Still, some governance is necessary, as Hanlen explains. "In the absence of proper governance and proper provenance—as in where the data came from and who did something to it—then what we get at the end can be a case of ‘garbage in, garbage out,'" he says. "It's always a risk. There are ways of mitigating those risks, but if you don't know how the data was put into the system, you're never entirely confident that what comes out will be based on reality, rather than someone's version of it."
If a governance framework cannot be found for data being received, firms' ability to best use that data depends on providing "appropriate incentives and governance so we don't really ever throw data away," says Hanlen. "We can always convert it, change it or refine it, but we need to build in approaches that treat data as sacrosanct. People will always want to go back to the source."
Iterations and Sharing
Defining solutions through data governance plans is more challenging because the "iterative nature" by which data scientists work is changing, according to Baiju Devani, director of analytics at the Investment Industry Regulatory Organization of Canada (IIROC).
"Traditionally, it's been more along the lines of ‘you tell me why you need the data and what you need,' then we figure out a solution for you," he says. "The cultural change for us when analytics are involved is being honest with our stakeholders and saying that, more than half the time, we don't quite know what the solution is ... There's no one fixed definition of the data most of the time. We need to go back to the data over and over again because we're going through this iterative process.
"Having fixed mandates around your requirement, where we go get the data and you [a vendor or provider] come back with the solution—it's not quite like that anymore," Devani adds.
Not everything has to be governed the same way. Compared to a strict, rigid and top-down approach, that’s a dramatic shift by the analysts, architects and others who are now trying to achieve a balance in governance. It’s a big change of mindset
Jake Freivald, Information Builders
Data governance and analysis can potentially be improved by building mechanisms to share data with other organizations, explains Hanlen. "When you have too much data to deal with, the question should be how to build analytics that don't throw material away," he says. "Keep a good sample of the data that lets you infer, even if you can't see the original anymore."

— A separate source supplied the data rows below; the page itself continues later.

-- ==== Sys2Proof/Tests/Slice0.lean ====
section
/-! SUPPORT. The model's own tests. Expected values are those of spec/95_test_vectors.md (parameter set P0) and
spec/30_encoding.md R62; each test names its source. The last part shows, for each statement that has hypotheses, values
that meet them all. -/

namespace Sys2Proof.Tests

open Sys2Proof.Machine

/-- What `f` sees of a next state; nothing of a stop. -/
def seen {α : Type} (f : State → α) : Host.Outcome State Fault Refusal → Option α
  | .next s => some (f s)
  | .fault _ => none
  | .refused _ => none

/-- One step from reset on a command word. -/
def afterWord {α : Type} (w : Nat) (f : State → α) : Option α := seen f (step (State.reset.withFetchWord 64 w))

/-- The state right after reset with a tick pending. -/
def pending : State := { State.reset with tickPend := true }

/-- A state with a mode, both indices and both increments, and a tick pending. -/
def symbolState (m : Mode) (idxI idxQ incI incQ : Code) : State :=
  { pending with mode := m, chI := ⟨idxI, incI, 0, 0⟩, chQ := ⟨idxQ, incQ, 0, 0⟩ }

/-! ### Well-formedness: each check refuses an ill-formed term -/

theorem test_p0_valid : Config.p0.valid = true := by decide
theorem test_wf_refuses_rate_zero : (Instr.sr 0).wellFormed Config.p0 = false := by decide
theorem test_wf_refuses_rate_above_clock : (Instr.sr 80000001).wellFormed Config.p0 = false := by decide
theorem test_wf_accepts_rate_of_clock : (Instr.sr 80000000).wellFormed Config.p0 = true := by decide
theorem test_wf_refuses_gain_above_offset : ({ Config.p0 with gainI := 2049 } : Params).valid = false := by decide
theorem test_wf_refuses_sum_above_full_scale : ({ Config.p0 with offsetQ := 2049 } : Params).valid = false := by decide
theorem test_wf_refuses_clock_zero : ({ Config.p0 with clkHz := 0 } : Params).valid = false := by decide
theorem test_wf_refuses_clock_too_wide : ({ Config.p0 with clkHz := 2 ^ 32 } : Params).valid = false := by decide
theorem test_wf_refuses_reset_rate_zero : ({ Config.p0 with fsResetHz := 0 } : Params).valid = false := by decide
theorem test_wf_refuses_reset_rate_above_clock :
    ({ Config.p0 with fsResetHz := 80000001 } : Params).valid = false := by decide
theorem test_wf_refuses_no_hold : ({ Config.p0 with ldacHold := 0 } : Params).valid = false := by decide
theorem test_wf_refuses_no_latency : ({ Config.p0 with tickLatency := 0 } : Params).valid = false := by decide
theorem test_step_refuses_bad_configuration :
    step { State.reset with params := { Config.p0 with gainI := 2049 } } = .refused .invalidConfiguration := by rfl

/-! ### Decoding: words written out from R51 and R53 (OP, CH, RSV, ARG) -/

theorem test_decode_raw : decode (0b0001#4 ++ 1#1 ++ 0#27 ++ 5000#32) = .ok (.raw .q 5000) := by rfl
theorem test_decode_dc : decode (0b0010#4 ++ 0#1 ++ 0#27 ++ 0xFFFFFE0C#32) = .ok (.dc .i (-500)) := by rfl
theorem test_decode_sine : decode (0b0011#4 ++ 1#1 ++ 0#27 ++ 0xFFFFFC18#32) = .ok (.sine .q (-1000)) := by rfl
theorem test_decode_tone : decode (0b0100#4 ++ 0#1 ++ 0#27 ++ 12500#32) = .ok (.tone 12500) := by rfl
theorem test_decode_mod_bpsk : decode (0b0101#4 ++ 0#1 ++ 0#27 ++ 0#32) = .ok .modBpsk := by rfl
theorem test_decode_mod_qpsk : decode (0b0101#4 ++ 0#1 ++ 0#27 ++ 1#32) = .ok .modQpsk := by rfl
theorem test_decode_mod_8psk : decode (0b0101#4 ++ 0#1 ++ 0#27 ++ 2#32) = .ok .mod8psk := by rfl
theorem test_decode_mod_16qam : decode (0b0101#4 ++ 0#1 ++ 0#27 ++ 3#32) = .ok .mod16qam := by rfl
theorem test_decode_sr : decode (0b0110#4 ++ 0#1 ++ 0#27 ++ 0x04C4B400#32) = .ok (.sr 80000000) := by rfl
theorem test_decode_filter_off : decode (0b0111#4 ++ 0#1 ++ 0#27 ++ 0#32) = .ok .filterOff := by rfl
theorem test_decode_filter_rrc : decode (0b0111#4 ++ 0#1 ++ 0#27 ++ 1#32) = .ok .filterRrc := by rfl
theorem test_decode_clr_status : decode (0b1000#4 ++ 0#1 ++ 0#27 ++ 5#32) = .ok (.clrStatus 5) := by rfl
theorem test_table_word_sr : decodeTableWord 64 0x60000000000186A0 = some (.sr 100000) := by rfl
theorem test_table_word_reserved : decodeTableWord 64 0xA000000000000000 = none := by rfl

/-- V-DEC: the cause each malformed word is rejected with (from reset, P0). -/
def rejectedWith (w : Nat) : Option RejectCause :=
  match decodeCommand Config.p0 (BitVec.ofNat 64 w) with
  | .ok _ => none
  | .error c => some c

theorem test_vdec_reserved_opcode : [0x0000000000000000, 0x9000000000000000, 0xF800000100000000].map rejectedWith =
    List.replicate 3 (some .reservedOpcode) := by decide
theorem test_vdec_reserved_field :
    [0x1000000100000064, 0x3C000000000003E8, 0x4800000000000064, 0x68000000000186A0, 0x500000000000000C,
      0x8800000000000007, 0x7000000080000001, 0x5800000000000001, 0x8000000000000008].map rejectedWith =
    List.replicate 9 (some .reservedField) := by decide
theorem test_vdec_reserved_selector :
    [0x5000000000000004, 0x5000000000000005, 0x5000000000000006, 0x5000000000000007].map rejectedWith =
    List.replicate 4 (some .reservedSelector) := by decide
theorem test_vdec_invalid_rate : [0x6000000000000000, 0x6000000004C4B401, 0x60000000FFFFFFFF].map rejectedWith =
    List.replicate 3 (some .invalidRate) := by decide
theorem test_vdec_status_after_reserved_opcode : afterWord 0xA000000000000000 State.statusWord = some 0x11 := by decide
theorem test_vdec_status_after_selector : afterWord 0x5000000000000004 State.statusWord = some 0x31 := by decide

/-- X2 and X7: text commands of the source and their words. -/
theorem test_text_words : [transcribe (.dc .i 25 2), transcribe (.dc .i 0 1), transcribe (.dc .i (-5) 1),
    transcribe (.dc .i 5 1), transcribe (.sine .i 1000 (some "0.5"))] =
    [.word 0x20000000000000FA, .word 0x2000000000000000, .word 0x20000000FFFFFE0C, .word 0x20000000000001F4,
      .word 0x30000000000003E8] := by decide
/-- X6 and R60: text that gives no word. -/
theorem test_text_nothing : [transcribe (.other "xyz"), transcribe .help, transcribe (.dc .i 2500 4),
    transcribe (.raw .q 2147483648), transcribe (.sr (-1))] = List.replicate 5 .nothing ∧
    transcribe .reboot = .resetInput := by decide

Within EDM, however, data analytics is seen as "downstream," says Xenomorph's Sentance. "The analytics applied to data and the derived data they produce should be treated as an asset to be managed, audited, reported on and governed, just as any raw piece of data would be."

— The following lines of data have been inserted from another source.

/-- R60, R64, R65: SWITCH_BANK, after its refusals in their order: in STANDBY a NOW request changes both sides over at once;
otherwise every side without an enabled head changes over at once, and the request stays pending for the others. -/
def Obligations.SwitchBankRequestsOrSwitches : Prop :=
  ∀ (s : State) (p : Port) (m b3 b2 b1 b0 : Byte), s.takes p →
    let body := [m, b3, b2, b1, b0]
    let targets : PerSide Bank := { top := otherBank s.lanes.active.top, bottom := otherBank s.lanes.active.bottom }
    let valid :=
      ∀ side : Side,
        let bank := (s.lanes.banks.get side).get (targets.get side)
        ∀ i j : LaneId, i ≠ j → bank[i].enabled = true → bank[j].enabled = true →
          bank[i].spanLast < bank[j].spanFirst ∨ bank[j].spanLast < bank[i].spanFirst
    let switched := fun (side : Side) (mode : SwitchMode) =>
      plainOffer .laneMap
        { side := some side, lane := none, position := s.pos.web,
          content := .bankSwitched (targets.get side) mode } none
    (3 ≤ m.toNat → exec (.switchBank p body) s = .next (s.refused p 5 .range))
      ∧ ∀ mode : SwitchMode, m = (match mode with | .now => 0 | .atPosition => 1 | .atSplice => 2) →
        (s.lanes.switch.isSome = true → exec (.switchBank p body) s = .next (s.refused p 5 .pending))
          ∧ (s.lanes.switch = none → ¬valid → exec (.switchBank p body) s = .next (s.refused p 5 .invalidMap))
          ∧ (s.lanes.switch = none → valid → s.runState = .standby → mode = .now → s.restsOutsideRuns →
            exec (.switchBank p body) s =
              .next
                { s.answered p 5 { code := .ok, body := [] } with
                  lanes := { s.lanes with active := targets }
                  store := s.store.adding [switched .top mode, switched .bottom mode] })
          ∧ (s.lanes.switch = none → valid → ¬(s.runState = .standby ∧ mode = .now) →
            ∃ t, exec (.switchBank p body) s = .next t
              ∧ t.lanes.recipes = s.lanes.recipes ∧ t.lanes.banks = s.lanes.banks
              ∧ t.lanes.arrivals = s.lanes.arrivals
              ∧ (∀ side : Side,
                t.lanes.active.get side = (if s.hasHead side then s.lanes.active.get side else targets.get side)
                  ∧ (s.hasHead side = true → t.eng.get side = s.eng.get side)
                  ∧ (s.hasHead side = false → switched side mode ∈ t.store.waiting))
              ∧ t.lanes.switch =
                (if s.hasHead .top || s.hasHead .bottom then
                  some
                    { mode := mode
                      position := if mode = .atPosition then some (BitVec.ofNat 32 (be32 b3 b2 b1 b0)) else none
                      attached := none
                      target := targets
                      switched := { top := !s.hasHead .top, bottom := !s.hasHead .bottom } }
                else none)
              ∧ t.ports = (s.answered p 5 { code := .ok, body := [] }).ports ∧ t.pos = s.pos ∧ t.heads = s.heads
              ∧ t.asm = s.asm ∧ t.marks = s.marks ∧ t.runState = s.runState
              ∧ t.store.records = s.store.records)

/-- R61: CANCEL_SWITCH removes the pending switch and detaches every arrival entry, or is refused STATE; no side changes its
active bank. -/
def Obligations.CancelSwitchRemovesRequest : Prop :=
  ∀ (s : State) (p : Port), s.takes p →
    (s.lanes.switch = none → exec (.cancelSwitch p []) s = .next (s.refused p 0 .state))
      ∧ (s.lanes.switch.isSome = true →
        exec (.cancelSwitch p []) s =
          .next
            { s.answered p 0 { code := .ok, body := [] } with
              lanes :=
                { s.lanes with
                  switch := none
                  arrivals :=
                    { top := s.lanes.arrivals.top.map fun x => { x with attached := false }
                      bottom := s.lanes.arrivals.bottom.map fun x => { x with attached := false } } } })

/-- R63, R64, R67, R70, R86, R102, R124: the changeover stage of a take. Arrivals up to the first one not reached leave the list, each
with its SPLICE_ARRIVED record, and end a running teach with TEACH_ABORTED behind the first. A side that has not switched changes over
by an attached arrival among them, or behind them by NOW, by position, or by the position of a splice its full list had refused, with
the records of its open blobs and streaks under the former bank and snapshot and a BANK_SWITCHED record, and its blob table, its streak
table and its bins are empty after the stage; otherwise they stay. The records of the stage stand first in the record list, in the order
they arose. With no switch left for the side, its bank stays. -/
def Obligations.TakeChangesSideOver : Prop :=
  ∀ (s : State) (side : Side) (line : LineEntry) (rest : List LineEntry),
    (s.eng.get side).inFlight = none → (s.eng.get side).held = [] → (s.asm.get side).queue = line :: rest →
    (s.eng.get side).streaksOwned →
    let e := s.eng.get side
    let entries := s.lanes.arrivals.get side
    let isReached := fun x : ArrivalEntry => atOrAhead line.position x.arrival
    let reached := entries.takeWhile isReached
    let abort := e.abortRecords side .splice line.position
    let bank := s.activeBank side
    let staged := ((s.beginLine side line rest).stageChangeover side line.position).eng.get side
    let stays := staged.blobs = e.blobs ∧ staged.streaks = e.streaks ∧ staged.bins = e.bins
    (∀ (w : SwitchRecord) (former : Recipes),
        s.lanes.switch = some w → w.switched.get side = false → e.snapshot = some former ∨ e.blobs = [] →
        let change :=
          pinholeRecords side bank former false true e.blobs ++ e.streakCloseRecords side bank .mapChange
            ++ [plainOffer (.engine side)
                { side := some side, lane := none, position := line.position,
                  content := .bankSwitched (w.target.get side) w.mode } none]
        let due :=
          match w.mode with
          | .now => True
          | .atPosition => ∃ at', w.position = some at' ∧ atOrAhead line.position at' = true
          | .atSplice =>
            ∃ at' entered, w.position = some at' ∧ w.attached = some entered ∧ entered.get side = false
              ∧ atOrAhead line.position at' = true
        let byArrival := ∃ x ∈ reached, x.attached = true
        let switched := w.switched.set side true
        let arrived := arrivalRecords side line.position change true abort reached
        ∃ t, exec (.lineTake side) s = .next t
          ∧ t.lanes.arrivals.get side = entries.dropWhile isReached
          ∧ (reached ≠ [] → (t.eng.get side).teach = none)
          ∧ (byArrival ∨ due →
            t.lanes.active.get side = w.target.get side
              ∧ t.lanes.switch =
                (if switched = { top := true, bottom := true } then none else some { w with switched := switched })
              ∧ staged.blobs = [] ∧ staged.streaks = [] ∧ staged.bins = [])
          ∧ (byArrival → arrived <+: (t.eng.get side).recordList)
          ∧ (¬byArrival → due → arrived ++ change <+: (t.eng.get side).recordList)
          ∧ (¬byArrival → ¬due →
            arrived <+: (t.eng.get side).recordList ∧ t.lanes.active.get side = s.lanes.active.get side
              ∧ t.lanes.switch = some w ∧ stays))
      ∧ ((∀ w : SwitchRecord, s.lanes.switch = some w → w.switched = ({ top := false, bottom := false } : PerSide Bool).set side true) →
        ∃ t, exec (.lineTake side) s = .next t
          ∧ t.lanes.arrivals.get side = entries.dropWhile isReached
          ∧ (reached ≠ [] → (t.eng.get side).teach = none)
          ∧ arrivalRecords side line.position [] false abort reached <+: (t.eng.get side).recordList
          ∧ t.lanes.active.get side = s.lanes.active.get side ∧ t.lanes.switch = s.lanes.switch ∧ stays)

/-! ### Side engines: the line operation -/

/-- R71 to R73, R76, R79, R80: a take moves the oldest line into the engine and runs the stages in their order: the changeover stage,
the recipe snapshot, the passes of the dropped lines that the line carries, and then stages 3 to 7 of the line, under the bank in
force. Each enabled lane of that bank gets the mean of the corrected values of its coated zone, or is found blind. Nothing beyond the
side's engine, its queue and the lane map unit changes. -/
def Obligations.LineTakeRunsOperation : Prop :=
  ∀ (s : State) (side : Side) (line : LineEntry) (rest : List LineEntry),
    (s.eng.get side).inFlight = none → (s.eng.get side).held = [] → (s.asm.get side).queue = line :: rest →
    let corrected := fun c : Nat × Byte =>
      let k := (s.eng.get side).calEntry c.1
      min 255 (((c.2.toNat - k.dark) * k.gain + 2048) / 4096)
    let cols := line.cols.map fun c => (c.1, corrected c)
    let settled := (s.beginLine side line rest).stageChangeover side line.position
    let bank := settled.activeBank side
    let recipes := s.lanes.recipes
    let snapped : Engine := { (settled.eng.get side) with snapshot := some recipes }
    let passed := snapped.dropPasses side line.position bank recipes (line.precedingDrop.getD 0)
    ∃ t, exec (.lineTake side) s = .next t
      ∧ t.eng.get side =
        (((passed.stageLevels bank cols).stagePinholes side line.position bank recipes cols).stageStreaks side
            line.position bank recipes cols).stageTeach side line.position line.cols
      ∧ t.lanes = settled.lanes
      ∧ (t.eng.get side).inFlight = some line ∧ (t.eng.get side).held = []
      ∧ (t.eng.get side).snapshot = some s.lanes.recipes ∧ (t.eng.get side).runList = []
      ∧ (t.eng.get side).binWidth = (s.eng.get side).binWidth
      ∧ ((s.eng.get side).teach = none →
        (t.eng.get side).teach = none ∧ (t.eng.get side).cal = (s.eng.get side).cal)
      ∧ (∀ i : LaneId,
        let r := (t.activeBank side)[i]
        let zone := (line.cols.filter fun c => decide (r.coatedFirst ≤ c.1 ∧ c.1 ≤ r.coatedLast)).map corrected
        (t.eng.get side).laneLevels[i] =
          if r.enabled = false then .none else if zone = [] then .blind else .mean (zone.sum / zone.length))
      ∧ (∀ o ∈ (t.eng.get side).recordList, o.writer = .engine side ∧ o.step = none)
      ∧ t.asm = s.asm.set side { (s.asm.get side) with queue := rest }
      ∧ t.lanes.recipes = s.lanes.recipes ∧ t.lanes.banks = s.lanes.banks
      ∧ (∀ other : Side, other ≠ side →
        t.eng.get other = s.eng.get other ∧ t.lanes.active.get other = s.lanes.active.get other
          ∧ t.lanes.arrivals.get other = s.lanes.arrivals.get other)
      ∧ t.pos = s.pos ∧ t.heads = s.heads ∧ t.store = s.store ∧ t.marks = s.marks ∧ t.ports = s.ports
      ∧ t.runState = s.runState ∧ t.now = s.now ∧ t.freeDraws = s.freeDraws

/-- R73: dropped lines find every enabled lane blind and change no blob, bin, streak, teach or calibration entry, and make no
record. (The premises hold of the bank in force: blobs and bins are those of its enabled lanes.) -/
def Obligations.DroppedLinesChangeNothing : Prop :=
  ∀ (e : Engine) (side : Side) (position : Position) (bank : LaneBank) (recipes : Recipes) (n : Nat),
    (∀ x ∈ e.blobs, bank[x.lane].enabled = true) →
    (∀ jb ∈ e.bins,
      ∃ i : LaneId, bank[i].enabled = true ∧ bank[i].coatedFirst ≤ jb.1 * e.binWidth
        ∧ jb.1 * e.binWidth + e.binWidth ≤ bank[i].coatedLast + 1) →
    ∃ levels : Vector LaneLevel 16,
      e.dropPasses side position bank recipes (n + 1) =
          { e with laneLevels := levels, runList := [], runsDropped := 0, blobDrops := 0 }
        ∧ ∀ i : LaneId, levels[i] = if bank[i].enabled then .blind else .none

Rules set by data vendors and by exchanges can also present a challenge to sharing data, however advanced and innovative a data sharing system may be, says John Denheen, data team lead at London-based proprietary trading firm Tyler Capital. "We try to work with academics who have some good ideas about strategies but don't have the means to access these larger datasets," he says.

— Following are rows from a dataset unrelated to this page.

/-- What every command keeps. -/
theorem exec_keeps (c : Instr) (s : State) : ∃ t, exec c s = .next t ∧ s.tables.Keeps t.tables := by
  cases c with
  | powerOn a b => exact ⟨_, rfl, s.keeps_enterInit a b⟩
  | initEnd => exact execInitEnd_keeps s
  | resetPin a b =>
    refine ⟨_, rfl, ?_⟩
    split
    · exact s.keeps_enterInit a b
    · exact s.keeps_resetPinned a b
  | encoderEdge a b =>
    refine ⟨_, rfl, ?_⟩
    split
    · exact .of_eq rfl
    · exact (s.holding a b).keeps_forwardCount
    · exact (s.holding a b).calm_backwardCount.keeps
    · unfold State.illegalTransition
      split <;> exact .of_eq rfl
  | spliceEdge => exact execSpliceEdge_keeps s
  | linkUp h =>
    refine ⟨_, rfl, .of_eq ?_⟩
    split
    · rfl
    · simp only
      split <;> simp
  | linkDown h =>
    refine ⟨_, rfl, .of_eq ?_⟩
    split
    · simp only
      split <;> simp
    · rfl
  | completePacket h bytes => exact ⟨_, rfl, s.keeps_takePacket ..⟩
  | abortedPacket h bytes => exact ⟨_, rfl, s.keeps_takePacket ..⟩
  | waitExpiry side line => exact ⟨_, rfl, s.keeps_waitExpiry side line⟩
  | lineTake side => exact execLineTake_keeps s side
  | lineOperationEnd side =>
    refine ⟨_, rfl, ?_⟩
    split
    case isTrue ends => exact (s.works_releaseLine side).keeps (State.not_outside_of_inFlight ends.1)
    case isFalse => exact .of_eq rfl
  | recordAppend => exact ⟨_, rfl, s.calm_arbitrate.keeps⟩
  | pulseEnd k =>
    refine ⟨_, rfl, .of_eq ?_⟩
    split <;> rfl
  | mcfEdge k => exact ⟨_, rfl, .of_eq rfl⟩
  | confirmWindowExpiry k =>
    refine ⟨_, rfl, .of_eq ?_⟩
    split <;> rfl
  | staleTimerExpiry p =>
    refine ⟨_, rfl, .of_eq ?_⟩
    split <;> rfl
  | drainEnd =>
    refine ⟨_, rfl, ?_⟩
    split
    case isTrue due => exact s.keeps_endDrain due.2
    case isFalse => exact .of_eq rfl
  | setHead p body =>
    refine ⟨_, rfl, takeCommand_keeps s p body _ _ fun b u => .of_eq ?_⟩
    split
    · rfl
    · exact u.tables_setHead ..
  | getHead p body =>
    refine ⟨_, rfl, takeCommand_keeps s p body _ _ fun b u => .of_eq ?_⟩
    split <;> rfl
  | setLine p body =>
    refine ⟨_, rfl, takeCommand_keeps s p body _ _ fun b u => .of_eq ?_⟩
    split_ifs
    · rfl
    · rfl
    · rw [State.tables_answerOk]
      exact (State.tables_modAsm _ .bottom (·.applyLine b) (fun _ => rfl) fun _ => rfl).trans
        (State.tables_modAsm _ .top (·.applyLine b) (fun _ => rfl) fun _ => rfl)
  | setCal p body =>
    refine ⟨_, rfl, takeCommand_keeps s p body _ _ fun b u => ?_⟩
    split
    · exact .of_eq rfl
    · exact u.keeps_reachEngine ..
  | teach p body =>
    refine ⟨_, rfl, takeCommand_keeps s p body _ _ fun b u => ?_⟩
    split
    · exact .of_eq rfl
    · exact u.keeps_reachEngine ..
  | teachAbort p body =>
    refine ⟨_, rfl, takeCommand_keeps s p body _ _ fun b u => ?_⟩
    split
    · exact .of_eq rfl
    · exact u.keeps_reachEngine ..
  | setSide p body =>
    refine ⟨_, rfl, takeCommand_keeps s p body _ _ fun b u => ?_⟩
    split
    · exact .of_eq rfl
    · exact (u.calm_setSide ..).keeps
  | setRecipe p body =>
    refine ⟨_, rfl, takeCommand_keeps s p body _ _ fun b u => .of_eq ?_⟩
    split
    · rfl
    · split <;> rfl
  | setLane p body =>
    refine ⟨_, rfl, takeCommand_keeps s p body _ _ fun b u => .of_eq ?_⟩
    split
    · exact u.tables_setLane ..
    · rfl
  | switchBank p body =>
    refine ⟨_, rfl, takeCommand_keeps s p body _ _ fun b u => ?_⟩
    split
    · exact .of_eq rfl
    · split_ifs
      · exact .of_eq rfl
      · exact .of_eq rfl
      · exact (u.calm_requestSwitch _).keeps
  | cancelSwitch p body =>
    refine ⟨_, rfl, takeCommand_keeps s p body _ _ fun b u => .of_eq ?_⟩
    split
    · exact u.tables_detachAll
    · rfl
  | setMarker p body =>
    refine ⟨_, rfl, takeCommand_keeps s p body _ _ fun b u => .of_eq ?_⟩
    split
    · split <;> rfl
    · rfl
  | mark p body =>
    refine ⟨_, rfl, takeCommand_keeps s p body _ _ fun b u => ?_⟩
    split
    · exact .of_eq rfl
    · split_ifs
      · exact .of_eq rfl
      · exact (u.calm_place _).keeps
  | getMarker p body =>
    refine ⟨_, rfl, takeCommand_keeps s p body _ _ fun b u => .of_eq ?_⟩
    split <;> rfl
  | readRecords p body => exact ⟨_, rfl, takeCommand_keeps s p body _ _ fun b u => .of_eq rfl⟩
  | setFilter p body =>
    refine ⟨_, rfl, takeCommand_keeps s p body _ _ fun b u => .of_eq ?_⟩
    split
    · rfl
    · exact u.tables_setFilter p b
  | start p body =>
    refine ⟨_, rfl, takeCommand_keeps s p body _ _ fun b u => ?_⟩
    split_ifs
    · exact .of_eq rfl
    · exact .of_eq rfl
    · exact .of_eq rfl
    · exact u.keeps_startRun p
  | stop p body =>
    refine ⟨_, rfl, takeCommand_keeps s p body _ _ fun b u => ?_⟩
    split
    · exact .of_eq rfl
    · exact u.keeps_stopRun p
  | setNotices p body => exact ⟨_, rfl, takeCommand_keeps s p body _ _ fun b u => .of_eq rfl⟩
  | getNotice p body => exact ⟨_, rfl, takeCommand_keeps s p body _ _ fun b u => .of_eq rfl⟩
  | getStatus p body => exact ⟨_, rfl, takeCommand_keeps s p body _ _ fun b u => .of_eq rfl⟩
  | portReset p body => exact ⟨_, rfl, takeCommand_keeps s p body _ _ fun b u => .of_eq rfl⟩
  | fetch p n => exact ⟨_, rfl, .of_eq (s.tables_fetch p n)⟩
  | unknownCommand p code body =>
    refine ⟨_, rfl, ?_⟩
    split
    · exact takeFrame_keeps s p _ _ fun u => .of_eq rfl
    · exact .of_eq rfl
  | badFrame p code rest =>
    refine ⟨_, rfl, .of_eq ?_⟩
    split
    · simp only
      split <;> rfl
    · rfl

/-- What every step keeps. -/
theorem step_keeps {s t : State} (run : step s = .next t) : s.tables.Keeps t.tables := by
  cases pending : s.pending with
  | nil =>
    simp only [step, pending] at run
    cases run
    exact .of_eq rfl
  | cons c rest =>
    simp only [step, pending] at run
    obtain ⟨u, completes, keeps⟩ := exec_keeps c { s with pending := rest }
    rw [completes] at run
    cases run
    exact keeps

end Sys2Proof.Machine

open Sys2Proof Sys2Proof.Machine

Machine learning can also prove useful for implementing analytics under a governance plan, including following rules for data sharing, as Denheen explains. "One of the big issues with getting good reference data is that you need to be able to tack it on to other datasets," he says. "We might buy market data from one provider and reference data from a completely different provider, then try to join those two sets together. That's a major challenge."